(Stored entries)
===
-- ==== Sys2Proof/Machine/Tables.lean ====
section
/-! DEFINITION. The indexed table that holds every list of records in the machine, and the records the chapters
describe, each with its value after reset. -/

namespace Sys2Proof.Machine

/-! ### The indexed table (log 31) -/

/-- Records by index. An index that is not listed holds the table's reset record. -/
structure Table (α : Type) where
  entries : List (Nat × α)
  deriving DecidableEq, Repr

/-- The record listed for an index, or the reset record. -/
def lookupEntry {α : Type} (reset : α) (k : Nat) : List (Nat × α) → α
  | [] => reset
  | (j, v) :: rest => if j = k then v else lookupEntry reset k rest

/-- List a record at its place among rising indices. -/
def insertEntry {α : Type} (k : Nat) (v : α) : List (Nat × α) → List (Nat × α)
  | [] => [(k, v)]
  | (j, w) :: rest =>
    if k < j then (k, v) :: (j, w) :: rest
    else if k = j then (k, v) :: rest
    else (j, w) :: insertEntry k v rest

/-- A table with nothing listed: every index holds the reset record. -/
def Table.empty {α : Type} : Table α := ⟨[]⟩

/-- The record at an index. -/
def Table.get {α : Type} (t : Table α) (reset : α) (k : Nat) : α := lookupEntry reset k t.entries

/-- Write the record at an index, keeping the canonical form: the reset record is never listed. -/
def Table.put {α : Type} [DecidableEq α] (t : Table α) (reset : α) (k : Nat) (v : α) : Table α :=
  if v = reset then ⟨t.entries.filter (fun e => e.1 ≠ k)⟩ else ⟨insertEntry k v t.entries⟩

/-- Indices rise. -/
def indicesRise {α : Type} : List (Nat × α) → Bool
  | (j, _) :: (k, w) :: rest => decide (j < k) && indicesRise ((k, w) :: rest)
  | _ => true

/-- The canonical form: rising indices, and no entry equal to the reset record. -/
def Table.wf {α : Type} [DecidableEq α] (t : Table α) (reset : α) : Bool :=
  indicesRise t.entries && t.entries.all (fun e => decide (e.2 ≠ reset))

/-- The indices listed. -/
def Table.indices {α : Type} (t : Table α) : List Nat := t.entries.map (·.1)

/-- Every listed record changed by one function. -/
def Table.mapListed {α : Type} (f : α → α) (t : Table α) : Table α := ⟨t.entries.map (fun e => (e.1, f e.2))⟩

/-! ### Points -/

/-- "Chamber c point p". -/
structure Point where
  chamber : Nat
  point : Nat
  deriving DecidableEq, Repr

/-- The index of a point in a table of all 4 x 1024 points. -/
def Point.index (p : Point) : Nat := 1024 * p.chamber + p.point

/-- The point at an index. -/
def pointAt (k : Nat) : Point := ⟨k / 1024, k % 1024⟩

/-! ### Rows (chapter 1) -/

/-- The three kinds of row (R1). -/
inductive RowKind where
  | key
  | stop
  | input
  deriving DecidableEq, Repr

/-- What the Scan Image Unit holds for a row (R2). Stop rows use no lockout (R10). -/
structure Row where
  held : Image
  candidate : Option Image
  count : Nat
  lockout : Image
  deriving DecidableEq, Repr

/-- R15: an empty row. -/
def emptyRow : Row := ⟨0, none, 0, 0⟩

/-- The SCAN record of a key row (R3). -/
structure KeySetting where
  keyCount : Nat
  confirm : Nat
  deriving DecidableEq, Repr

/-- R3: key count 0, confirm count 1. -/
def resetKeySetting : KeySetting := ⟨0, 1⟩

/-! ### Ranks and stops (chapter 2) -/

inductive RankKind where
  | none
  | pipe
  | struck
  deriving DecidableEq, Repr

/-- R17: the ten fields of a rank. -/
structure RankRecord where
  kind : RankKind
  chamber : Nat
  base : Nat
  lowest : Int
  noteCount : Nat
  priority : Nat
  strikeLength : Nat
  period : Nat
  strikeTime : Nat
  cipherLimit : Nat
  deriving DecidableEq, Repr

/-- R20. -/
def resetRank : RankRecord := ⟨.none, 0, 0, 0, 1, 0, 20, 100, 50, 0⟩

inductive StopKind where
  | silent
  | tonal
  | struck
  | reiterate
  | tremulant
  | routeMask
  deriving DecidableEq, Repr

inductive Break where
  | silent
  | fold
  deriving DecidableEq, Repr

/-- R24: the ten fields of a stop. -/
structure StopRecord where
  kind : StopKind
  row : Nat
  rank : Nat
  offset : Int
  lowBreak : Break
  highBreak : Break
  borrow : Option Nat
  pizz : Option Nat
  tremulant : Nat
  group : Nat
  deriving DecidableEq, Repr

/-- R27. -/
def resetStop : StopRecord := ⟨.silent, 0, 0, 0, .silent, .silent, none, none, 0, 0⟩

/-! ### Claims and tuning (chapter 3) -/

/-- R50: an entry of the pizzicato list; SPENT when `spent`. -/
structure PizzEntry where
  row : Nat
  key : Nat
  stop : Nat
  target : Point
  remaining : Nat
  spent : Bool
  deriving DecidableEq, Repr

/-- R55: a tuning selection. -/
structure TuningSelection where
  rank : Nat
  row : Nat
  offset : Int
  deriving DecidableEq, Repr

/-! ### Pool (chapter 4) -/

/-- R71: what a generator serves. -/
inductive Client where
  | struck (p : Point)
  | tremulant (t : Nat)
  deriving DecidableEq, Repr

/-- R71: the fields of a SERVING generator; `level` is true for on. -/
structure Service where
  client : Client
  counter : Nat
  level : Bool
  period : Nat
  onValue : Nat
  deriving DecidableEq, Repr

/-- R74. -/
structure TremulantRecord where
  chamber : Nat
  point : Nat
  period : Nat
  onTime : Nat
  deriving DecidableEq, Repr

/-- R74. -/
def resetTremulant : TremulantRecord := ⟨0, 0, 400, 200⟩

/-! ### Routes (chapter 5) -/

inductive RouteTarget where
  | none
  | strike
  | hold
  | roll
  | sequence
  | releaseAll
  deriving DecidableEq, Repr

inductive Trigger where
  | edge
  | level
  | split
  deriving DecidableEq, Repr

inductive HoldKind where
  | hold
  | roll
  deriving DecidableEq, Repr

/-- R88: fields 1 to 15. `inverted` is polarity INVERTED, `masked` is mask MASKED. -/
structure RouteFields where
  target : RouteTarget
  trigger : Trigger
  inverted : Bool
  masked : Bool
  defer : Bool
  group : Nat
  rank : Nat
  note : Int
  sequences : List Nat
  tapRank : Nat
  tapNote : Int
  holdKind : HoldKind
  holdRank : Nat
  holdNote : Int
  splitTime : Nat
  deriving DecidableEq, Repr

inductive RouteState where
  | idle
  | pending
  | measuring
  | inService
  deriving DecidableEq, Repr

/-- R88: a route entry; `active` is input level ACTIVE, `timer` the split timer. -/
structure RouteEntry where
  fields : RouteFields
  state : RouteState
  active : Bool
  timer : Option Nat
  deriving DecidableEq, Repr

/-- R88: power-on values. -/
def resetRouteFields : RouteFields :=
  ⟨.none, .edge, false, true, false, 0, 0, 0, [], 0, 0, .hold, 0, 0, 500⟩

/-- R88: power-on values. -/
def resetRoute : RouteEntry := ⟨resetRouteFields, .idle, false, none⟩

/-! ### Sequences (chapter 6) -/

inductive ActionKind where
  | strike
  | holdOn
  | holdOff
  deriving DecidableEq, Repr

/-- R107: an action of a step. -/
structure Action where
  kind : ActionKind
  rank : Nat
  note : Int
  deriving DecidableEq, Repr

inductive StepKind where
  | timed
  | final
  deriving DecidableEq, Repr

/-- R107: a step record; `final` is END. -/
structure StepRecord where
  kind : StepKind
  duration : Nat
  actions : List Action
  deriving DecidableEq, Repr

/-- R107: power-on values. -/
def resetStep : StepRecord := ⟨.final, 1, []⟩

/-- R109: a directory entry. -/
structure SeqEntry where
  first : Option Nat
  loop : Bool
  deriving DecidableEq, Repr

/-- R109: power-on values. -/
def resetSeq : SeqEntry := ⟨none, false⟩

/-- R111: a player that is not IDLE: RUNNING, or FINISHING when `finishing`; `level` is origin LEVEL. -/
structure Run where
  finishing : Bool
  sequence : Nat
  level : Bool
  input : Nat
  step : Nat
  timer : Nat
  holds : List Point
  deriving DecidableEq, Repr

/-! ### Expression (chapter 7) -/

/-- R123: the six written fields of a channel. -/
structure CurveRecord where
  shoe : Option Nat
  stageCount : Nat
  hysteresis : Nat
  slew : Nat
  base : Nat
  curve : List (Nat × Nat)
  deriving DecidableEq, Repr

/-- R121. -/
def resetCurve : CurveRecord := ⟨none, 8, 0, 50, 0, [(0, 0), (1023, 1000)]⟩

/-- R121: a channel. -/
structure Channel where
  record : CurveRecord
  stage : Nat
  goal : Nat
  timer : Option Nat
  deriving DecidableEq, Repr

/-- R121. -/
def resetChannel : Channel := ⟨resetCurve, 0, 0, none⟩

/-! ### Chambers (chapter 8) -/

/-- R140: the phases of a lowering. -/
inductive LowerPhase where
  | clearing
  | draining
  | releasing
  deriving DecidableEq, Repr

/-- R134: the chamber state. -/
inductive ChamberState where
  | dark
  | blower
  | settle
  | enabled
  | lowering (phase : LowerPhase)
  | fault
  deriving DecidableEq, Repr

/-- R144: what the controller holds for a group of 64 points. -/
structure Group where
  driven : Image
  age : Nat
  forced : Bool
  deriving DecidableEq, Repr

/-- R145: driven image off, age 0, forced. -/
def resetGroup : Group := ⟨0, 0, true⟩

/-- R144: what the chamber link's transmitter is sending, with its content. -/
inductive Transmission where
  | free
  | drive (group : Nat) (image : Image)
  | control (blower supply : Bool)
  deriving DecidableEq, Repr

/-- R147: an entry of a cipher list. -/
structure CipherEntry where
  point : Nat
  rank : Nat
  count : Nat
  deriving DecidableEq, Repr

/-- The state of one Chamber Controller (R134, R135, R141, R144, R146, R147). Timers are in ms. -/
structure Chamber where
  state : ChamberState
  blower : Bool
  supply : Bool
  windTimer : Option Nat
  settleTimer : Option Nat
  drainTimer : Option Nat
  windTimeout : Nat
  settle : Nat
  present : Bool
  linkTimer : Option Nat
  windReady : Bool
  supplyOk : Bool
  boards : BitVec 16
  groups : Table Group
  lastGroup : Nat
  controlAge : Nat
  controlDue : Bool
  tx : Transmission
  guards : Table Bool
  onTimers : Table (Option Nat)
  ciphers : List CipherEntry
  deriving DecidableEq, Repr

/-- R134, R135, R141, R145, R146: power-on values. The age of the CONTROL frame is DESIGN CHOICE 0 (log 15, unsafe). -/
def resetChamber : Chamber where
  state := .dark
  blower := false
  supply := false
  windTimer := none
  settleTimer := none
  drainTimer := none
  windTimeout := 15
  settle := 300
  present := false
  linkTimer := some Config.chamberLinkTime
  windReady := false
  supplyOk := false
  boards := 0
  groups := .empty
  lastGroup := 15
  controlAge := 0
  controlDue := true
  tx := .free
  guards := .empty
  onTimers := .empty
  ciphers := []

/-! ### The console link (chapter 9) -/

inductive LinkState where
  | down
  | training
  | up
  deriving DecidableEq, Repr

/-- R157: a request held whole, with its tag. -/
structure Request where
  tag : Byte
  code : Byte
  fields : Bytes
  deriving DecidableEq, Repr

/-- R158: a frame of the return queue: the relay's own, of a type and payload, or one from below, byte for byte. -/
inductive UpFrame where
  | own (type : Byte) (payload : Bytes)
  | forwarded (bytes : Bytes)
  deriving DecidableEq, Repr

/-- R158: the frame on the return line, with the attention flag as it stood when the frame began to be sent. -/
structure LineFrame where
  frame : UpFrame
  attention : Bool
  deriving DecidableEq, Repr

/-! ### Modes and status (chapter 10) -/

inductive Mode where
  | config
  | play
  | tune
  deriving DecidableEq, Repr

/-- R165: the status items. -/
inductive StatusItem where
  | link
  | ext
  | mode
  | returnOverrun
  | state (c : Nat)
  | wind (c : Nat)
  | supply (c : Nat)
  | driverFault (c : Nat)
  | cipher
  | cipherOverflow
  | waiting
  | genSteal
  | pizzFull
  | seqNoPlayer
  | seqHoldFull
  deriving DecidableEq, Repr

inductive LampMode where
  | off
  | steady
  | blink
  | follow
  deriving DecidableEq, Repr

/-- R168: a LAMP record; `steady` is mode ON. -/
structure LampRecord where
  mode : LampMode
  item : StatusItem
  invert : Bool
  deriving DecidableEq, Repr

/-- R168: OFF, item 0 of group 0, invert no. -/
def resetLamp : LampRecord := ⟨.off, .link, false⟩

/-! ### Replies (R161) -/

/-- A reply code with what it carries (section 11.2). -/
inductive Reply where
  | done (data : Bytes)
  | busy
  | noSuchTable
  | badIndex
  | badRecord (field : Nat)
  | wrongMode
  | inconsistent (table index : Nat)
  | chamberBusy
  | unset
  deriving DecidableEq, Repr

end Sys2Proof.Machine
end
===
## Your assignment
Return only what runs from the line containing "wind (c : Nat)" to the last line of the records above, both ends included, exactly as written.

## Worked solution
  | wind (c : Nat)
  | supply (c : Nat)
  | driverFault (c : Nat)
  | cipher
  | cipherOverflow
  | waiting
  | genSteal
  | pizzFull
  | seqNoPlayer
  | seqHoldFull
  deriving DecidableEq, Repr

inductive LampMode where
  | off
  | steady
  | blink
  | follow
  deriving DecidableEq, Repr

/-- R168: a LAMP record; `steady` is mode ON. -/
structure LampRecord where
  mode : LampMode
  item : StatusItem
  invert : Bool
  deriving DecidableEq, Repr

/-- R168: OFF, item 0 of group 0, invert no. -/
def resetLamp : LampRecord := ⟨.off, .link, false⟩

/-! ### Replies (R161) -/

/-- A reply code with what it carries (section 11.2). -/
inductive Reply where
  | done (data : Bytes)
  | busy
  | noSuchTable
  | badIndex
  | badRecord (field : Nat)
  | wrongMode
  | inconsistent (table index : Nat)
  | chamberBusy
  | unset
  deriving DecidableEq, Repr

end Sys2Proof.Machine
end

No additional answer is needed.